▶ **What the task requires**
A word-for-word repetition of all the entries is needed.

▶ **Given records**
-- ==== Sys2Proof/Machine/Entries.lean ====
section
/-! DEFINITION. The object dictionary's entries: the key of each entry, and its attributes as the tables of the spec give them (R348). -/

namespace Sys2Proof.Machine

/-- Types of values (Table 14.1). -/
inductive VType where
  | bool | u8 | u16 | u32 | u64 | u36 | i32 | octets | string
  deriving DecidableEq, Repr

/-- Access codes (Table 14.3). -/
inductive Acc where
  | ro | rw | rw0 | wo | rwq | woq
  deriving DecidableEq, Repr

/-- Reach of a stored value (Table 14.2); `live` for a value that the unit recomputes or keeps in a block's own state. -/
inductive Reach where
  | live | function | warm | cold | batteryLoss | scrap | none
  deriving DecidableEq, Repr

/-- Attributes of an entry (R348): type, access, writer role (`observer`: none but quorum, or nobody), reach, default, range of a number, permitted bits (0: all), length bounds of a byte string. -/
structure Attr where
  typ : VType
  acc : Acc
  writer : Role
  reach : Reach
  dflt : Nat
  lo : Nat
  hi : Nat
  mask : Nat
  minLen : Nat
  maxLen : Nat
  deriving DecidableEq, Repr

/-- A row of the entry tables: indices `index` to `index + icount - 1`, subindices `sub` to `sub + scount - 1`. -/
structure EntryRow where
  index : Nat
  icount : Nat
  sub : Nat
  scount : Nat
  attr : Attr
  deriving DecidableEq, Repr

/-- The key of an entry: index × 256 + subindex. -/
def entryKey (index sub : Nat) : Nat := index * 256 + sub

▶ **Solved exercise**
-- ==== Sys2Proof/Machine/Entries.lean ====
section
/-! DEFINITION. The object dictionary's entries: the key of each entry, and its attributes as the tables of the spec give them (R348). -/

namespace Sys2Proof.Machine

/-- Types of values (Table 14.1). -/
inductive VType where
  | bool | u8 | u16 | u32 | u64 | u36 | i32 | octets | string
  deriving DecidableEq, Repr

/-- Access codes (Table 14.3). -/
inductive Acc where
  | ro | rw | rw0 | wo | rwq | woq
  deriving DecidableEq, Repr

/-- Reach of a stored value (Table 14.2); `live` for a value that the unit recomputes or keeps in a block's own state. -/
inductive Reach where
  | live | function | warm | cold | batteryLoss | scrap | none
  deriving DecidableEq, Repr

/-- Attributes of an entry (R348): type, access, writer role (`observer`: none but quorum, or nobody), reach, default, range of a number, permitted bits (0: all), length bounds of a byte string. -/
structure Attr where
  typ : VType
  acc : Acc
  writer : Role
  reach : Reach
  dflt : Nat
  lo : Nat
  hi : Nat
  mask : Nat
  minLen : Nat
  maxLen : Nat
  deriving DecidableEq, Repr

/-- A row of the entry tables: indices `index` to `index + icount - 1`, subindices `sub` to `sub + scount - 1`. -/
structure EntryRow where
  index : Nat
  icount : Nat
  sub : Nat
  scount : Nat
  attr : Attr
  deriving DecidableEq, Repr

/-- The key of an entry: index × 256 + subindex. -/
def entryKey (index sub : Nat) : Nat := index * 256 + sub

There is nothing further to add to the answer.